I was thinking of adding "withdraw" as an option (Abort/retry/fail? Concede/refute/withdraw?), which would be like pleading no contest in a trial: it would say "I don't necessarily accept your argument, but I won't contest it for now". You'd be stating your intention to act as though you had conceded it, with the caveat that you still don't believe it's correct. I can see some advantages of this — it might be appropriate in cases where a point is relatively minor to the subject of the debate, when it's not worth getting into something too deeply if there isn't already agreement — but on the other hand, we probably shouldn't have a norm that allows people to get out of changing their minds too easily. Any thoughts on this? Perhaps the standard should just be that if you don't expect you'll care to continue supporting a given argument after you've made it and heard possible counterarguments, you shouldn't use it in the first place.
Tapping out
It sounds reasonable to me...
...but a problem has just occurred to me: what if one debater is convincingly correct, but the other persists in invalid refutations?
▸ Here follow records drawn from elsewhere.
/-- The time unit's registers (R332, R339, R343): TIME_CFG, the increment pair, the stamp queue, the arming of a slot. -/
def TimeRegisters : Prop :=
  ∀ (s : State) (i : Initiator) (w : Word) (n : Fin 32),
    (Open s i true Reg.TIME_CFG → ∃ d, Leads s (.timeCfgWrite i w) d ∧ d.rd Reg.TIME_CFG = w ∧ SameRegsBut [Reg.TIME_CFG] s.dev d ∧
      d.time.tsyncOff = false ∧ d.time.now = s.dev.time.now ∧
      (s.dev.servoHw = true → w.bit 31 = false → d.time.inc = max (incOf (-ppm250)) (min (incOf ppm250) s.dev.hostInc)) ∧
      (s.dev.servoHw = w.bit 31 → d.time.inc = s.dev.time.inc)) ∧
    (Open s i true Reg.TIME_INC_SET_HI → ∃ d, Leads s (.timeIncSetWrite i w) d ∧ d.rd Reg.TIME_INC_SET_HI = w ∧
      SameRegsBut [Reg.TIME_INC_SET_HI] s.dev d ∧ (s.dev.servoHw = true → d.time = s.dev.time) ∧
      (s.dev.servoHw = false → d.time = { s.dev.time with
        inc := max (incOf (-ppm250)) (min (incOf ppm250) (w.toNat * 2 ^ 32 + (s.dev.rd Reg.TIME_INC_SET_LO).toNat)), incClamp := d.time.incClamp })) ∧
    (Open s i false Reg.TIME_TSQ_E3 → Leads s (.tsqPop i) { s.dev with time := { s.dev.time with tsq := s.dev.time.tsq.tail } }) ∧
    (Open s i true (Reg.TIME_SCHED_CTRL n.val) → ∃ d, Leads s (.schedArm i n w) d ∧ d.slotArmed n.val = true ∧
      d.slotAction n.val = w.get 19 16 ∧ (d.rd (Reg.TIME_SCHED_CTRL n.val)).get 15 0 = w.get 15 0 ∧
      (d.rd Reg.TIME_SCHED_FIRED).bit n.val = false ∧ (d.time.slotSpi)[n] = (i == .spi) ∧
      SameRegsBut [Reg.TIME_SCHED_CTRL n.val, Reg.TIME_SCHED_FIRED, Reg.TIME_EVT] s.dev d)

/-- The registers of the Coruf die (R360, R363, R364). -/
def BiasRegisters : Prop :=
  ∀ (s : State) (i : Initiator) (w : Word) (hi : Bool),
    (Open s i true Reg.BIAS_TEST →
      (s.dev.bias.test = none → ∃ d, Leads s (.biasTestStart i w) d ∧ d.bias = { s.dev.bias with testWait := some (w.get 6 0) } ∧
        (d.rd Reg.BIAS_TEST).get 6 0 = w.get 6 0 ∧ SameRegsBut [Reg.BIAS_TEST] s.dev d) ∧
      (s.dev.bias.test.isSome = true → Leads s (.biasTestStart i w) s.dev)) ∧
    (let a := if hi then Reg.BIAS_TRIP_HI else Reg.BIAS_TRIP_LO
     Open s i true a → ∃ d, Leads s (.biasTripClear i hi w) d ∧ d.rd a = (s.dev.rd a &&& ~~~w ||| s.dev.setNow a) ∧
      SameRegsBut [a] s.dev d ∧ d = { s.dev with regs := d.regs }) ∧
    (Open s i true Reg.BIAS_CFG → ∃ d, Leads s (.biasCfgWrite i w) d ∧ SameRegsBut [Reg.BIAS_CFG] s.dev d ∧
      (d.rd Reg.BIAS_CFG).bit 1 = w.bit 1 ∧ (d.rd Reg.BIAS_CFG).bit 2 = w.bit 2 ∧
      (d.rd Reg.BIAS_CFG).bit 0 = (w.bit 0 || s.dev.corufCrit) ∧
      d.bias = { s.dev.bias with critHold := s.dev.bias.critHold && (w.bit 0 || s.dev.corufCrit) })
The third option might be less "nolo condere" than "I rest my case".
To be clear, I meant "withdraw" as "I withdraw this particular argument", not "I withdraw from the debate". It sounds like you're talking more about the latter. But that might be more useful anyway, now that I think about it.
Of course, in situations like that (and in debates in general), it might be helpful to have some other people observing it so there can be an outside reference for what's "convincing".